On Thu, 10 Feb 2000, Zachary Amsden wrote:
> > > Well in order to use it and really gain on it for transmit, you want
> > > scatter/gather skbuffs, something which I really want to look at
> > > (provided I can find the time). If you are doing the data copy anyway,
> > > there checksum is almost free.

Is the idea that the skb data pointer instead will be a kiovec ? So that
the kiovec can point to the locked down COW-marked pages in memory where
the data came from, released when TCP finally acks it ?

But the tail and head of the skb, that will still be in skb-local memory
right ?

A scatter gather ethernet driver can then setup a DMA chain to send skb
head, the kiovec's, and the skb tail, for each skb.
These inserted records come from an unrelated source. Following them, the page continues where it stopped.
-- ==== Sys2Proof/Machine/State.lean ====
section
/-! DEFINITION. The state of one block, the reasons a command can stop, and the state after reset
(spec/10_state.md; spec/60_exceptions.md R72, R75; spec/70_reset_and_hazards.md R87). -/

namespace Sys2Proof.Machine

/-- The plaintext space: address and byte pairs, addresses strictly rising. An address that is not listed is unwritten
(R13, R32). -/
abbrev Memory := List Host.Cell

/-- The registers a command can find unwritten (R75). -/
inductive DataReg where
  | taps
  | init
  | r
  deriving DecidableEq, Repr

/-- Why the machine stops with a fault. The block itself raises no exception (R72): no step reaches one. -/
inductive Fault where
  /-- Raised by the store into `PT` and by a host read of `PT` when the index is above `L`, where the spec has no byte
  (R32). Safe: the model stops, and no command forms such an index. -/
  | noSuchAddress (index : Nat)
  deriving DecidableEq, Repr

/-- Why a command has no meaning (R75). -/
inductive Refusal where
  /-- Raised by `step` for a word that spells no command (R44, R75). Safe: a real block would do something. -/
  | reservedEncoding
  /-- Raised by `LOAD`, `STEP` and `DECRYPT` when a register they need is unwritten, where the spec itself refuses the
  command and gives it no meaning (R13, R57, R58, R64, R75, R76). Safe: nothing can be proved of such a run. -/
  | unwrittenRegister (reg : DataReg)
  /-- Raised by `WRTAPS` and `WRINIT` for an operand of `2^W` or more, which no word spells and which R47 calls an
  assembly error (log 5). Safe: no step reaches it. -/
  | operandOutOfRange
  /-- Raised by an arm of `exec` whose command has no meaning yet. Safe: nothing can be proved of it. No arm does. -/
  | notModelled (mnemonic : String)
  deriving DecidableEq, Repr

/-- One block of width `w` (10_state.md section 1). A register or flag that is `none` is `unwritten` (R13, log 4). -/
structure Block (w : Nat) where
  /-- `CT`: the ciphertext, `L` bytes; a parameter that no command writes (R8, R31, log 1). -/
  ct : List Byte
  /-- `TAPS`: the tap configuration (R14). -/
  taps : Option (BitVec w)
  /-- `INIT`: the initial register value (R15). -/
  init : Option (BitVec w)
  /-- `R`: the live shift register (R16). -/
  r : Option (BitVec w)
  /-- `KS`: the keystream bit of the last `STEP` (R17). -/
  ks : Option Bool
  /-- `ACC`: the last `DECRYPT` accepted its candidate (R18). -/
  acc : Bool
  /-- `VALID`: `PT`, `ACC` and `IDX` belong to the current `TAPS` and `INIT` (R19). -/
  valid : Bool
  /-- `IDX`: how many plaintext bytes the last `DECRYPT` computed (R21). -/
  idx : Nat
  /-- `PT[0 .. L]`: the candidate plaintext and its terminator (R23, R32). -/
  pt : Memory
  /-- The command words the host will issue, first one first: the model's own field, not the spec's (log 3). -/
  input : List (CmdWord w)
  deriving DecidableEq, Repr

/-- The state of one instance: its width, fixed at build time (R6, log 1), and its block. -/
structure State where
  width : Width
  block : Block width.bits
  deriving DecidableEq, Repr

/-- What a command or a step of the machine answers. -/
abbrev Answer (α : Type) := Host.Outcome α Fault Refusal

/-- The block right after reset: everything unwritten, the flags 0 (R87), with the ciphertext the host supplied (R31)
and no command issued. -/
def resetBlock (w : Nat) (ct : List Byte) : Block w :=
  { ct := ct, taps := none, init := none, r := none, ks := none, acc := false, valid := false, idx := 0, pt := [],
    input := [] }

/-- An instance of the given width and ciphertext right after reset (R87, R88). -/
def State.resetOf (width : Width) (ct : List Byte) : State :=
  { width := width, block := resetBlock width.bits ct }

/-- The reset state of the instance with `W = 8` and the empty ciphertext: the spec leaves `W` and `CT` open (92 P1
to P3), the choice is the model's (log 2). -/
def State.reset : State := State.resetOf .w8 []

/-- `L`: the length of the ciphertext in bytes (R7). -/
def Block.len {w : Nat} (b : Block w) : Nat := b.ct.length

end Sys2Proof.Machine
end

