-- ==== Sys2Proof/Laws/Ops.lean ====
section
/-! SUPPORT. What each shared operation can do, said once. -/

namespace Sys2Proof.Machine

section

variable {α β : Type}

@[simp] theorem andThen_next (a : α) (k : α → Answer β) : andThen (.next a) k = k a := rfl
@[simp] theorem andThen_fault (f : Fault) (k : α → Answer β) : andThen (.fault f) k = .fault f := rfl
@[simp] theorem andThen_refused (r : Refusal) (k : α → Answer β) : andThen (.refused r) k = .refused r := rfl

theorem andThen_eq_next {o : Answer α} {k : α → Answer β} {b : β} :
    andThen o k = .next b ↔ ∃ a, o = .next a ∧ k a = .next b := by
  cases o <;> simp

theorem andThen_eq_fault {o : Answer α} {k : α → Answer β} {f : Fault} :
    andThen o k = .fault f ↔ o = .fault f ∨ ∃ a, o = .next a ∧ k a = .fault f := by
  cases o <;> simp

theorem andThen_eq_refused {o : Answer α} {k : α → Answer β} {r : Refusal} :
    andThen o k = .refused r ↔ o = .refused r ∨ ∃ a, o = .next a ∧ k a = .refused r := by
  cases o <;> simp

@[simp] theorem need_some (v : α) (reg : DataReg) (k : α → Answer β) : need (some v) reg k = k v := rfl
@[simp] theorem need_none (reg : DataReg) (k : α → Answer β) :
    need (none : Option α) reg k = .refused (.unwrittenRegister reg) := rfl

theorem need_eq_next {o : Option α} {reg : DataReg} {k : α → Answer β} {b : β} :
    need o reg k = .next b ↔ ∃ v, o = some v ∧ k v = .next b := by
  cases o <;> simp

theorem need_eq_fault {o : Option α} {reg : DataReg} {k : α → Answer β} {f : Fault} :
    need o reg k = .fault f ↔ ∃ v, o = some v ∧ k v = .fault f := by
  cases o <;> simp

theorem need_eq_refused {o : Option α} {reg : DataReg} {k : α → Answer β} {r : Refusal} :
    need o reg k = .refused r ↔ (o = none ∧ r = .unwrittenRegister reg) ∨ ∃ v, o = some v ∧ k v = .refused r := by
  cases o <;> simp [eq_comm]

end

/-- The operand of a well-formed command is used as it stands. -/
theorem withOperand_of_lt {β : Type} {w v : Nat} (h : v < 2 ^ w) (k : BitVec w → Answer β) :
    withOperand w v k = k (BitVec.ofNat w v) := by
  simp [withOperand, operandValue, h]

/-- An operand that no word spells is refused. -/
theorem withOperand_of_ge {β : Type} {w v : Nat} (h : 2 ^ w ≤ v) (k : BitVec w → Answer β) :
    withOperand w v k = .refused .operandOutOfRange := by
  simp [withOperand, operandValue, Nat.not_lt.2 h]

/-- A meaning keeps the width and answers what its block's meaning answers. -/
theorem State.onBlock_eq_next {s s' : State} {f : Block s.width.bits → Answer (Block s.width.bits)} :
    s.onBlock f = .next s' ↔ ∃ b, f s.block = .next b ∧ s' = { width := s.width, block := b } := by
  rw [State.onBlock, andThen_eq_next]
  simp [eq_comm]

@[simp] theorem State.onBlock_mk (W : Width) (b : Block W.bits) (f : Block W.bits → Answer (Block W.bits)) :
    State.onBlock ⟨W, b⟩ f = andThen (f b) fun b' => .next ⟨W, b'⟩ := rfl

/-- A store inside `0 .. L` completes and changes `PT` alone; a store above `L` faults. -/
theorem storePt_cases {w : Nat} (i : Nat) (v : Byte) (b : Block w) :
    (i ≤ b.len ∧ storePt i v b = .next (b.setPt (Memory.write b.pt i v))) ∨
      (b.len < i ∧ storePt i v b = .fault (.noSuchAddress i)) := by
  by_cases h : i ≤ b.len
  · exact .inl ⟨h, by simp [storePt, h]⟩
  · exact .inr ⟨by omega, by simp [storePt, h]⟩

/-- Stores that stay inside `0 .. L` complete and change `PT` alone. -/
theorem storePtFrom_inside {w : Nat} (vs : List Byte) (b : Block w) (i : Nat) (h : i + vs.length ≤ b.len + 1) :
    storePtFrom i vs b = .next (b.setPt (Memory.writeFrom b.pt i vs)) := by
  induction vs generalizing b i with
  | nil => rfl
  | cons v vs ih =>
    simp only [List.length_cons] at h
    have hi : i ≤ b.len := by omega
    have hrest := ih (b.setPt (Memory.write b.pt i v)) (i + 1) (by simp; omega)
    simp only [storePtFrom, storePt, hi, if_true, andThen_next, hrest]
    rfl

end Sys2Proof.Machine
end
I'd love to see that work - we run linux on embedded HW and every less
copying of data can be a pretty performance win. And our ethernet HW is
already scatter-gather.

> > The curious might see http://dancer.ca.sandia.gov/~pw, but I'd much
> > rather see the card DMA the unchecksummed payload directly from
> > userspace.
>
> Yes, this works fine for UDP, but you can't do TCP this way without COW VM
> support for scatter skbufs, because TCP needs to buffer data until it has been
> acknowledged. Even then, you need the application to behave properly and not
> touch anything in the same page as the output data until an ACK is received.
> This is easy enough to hack into high bandwidth servers, like ftp or rcp, and
> that is mostly the only place you will need it.

Yeah, it'd be pretty stupid if an application forces the COW to trigger
all the time, then you'd still be copying data :)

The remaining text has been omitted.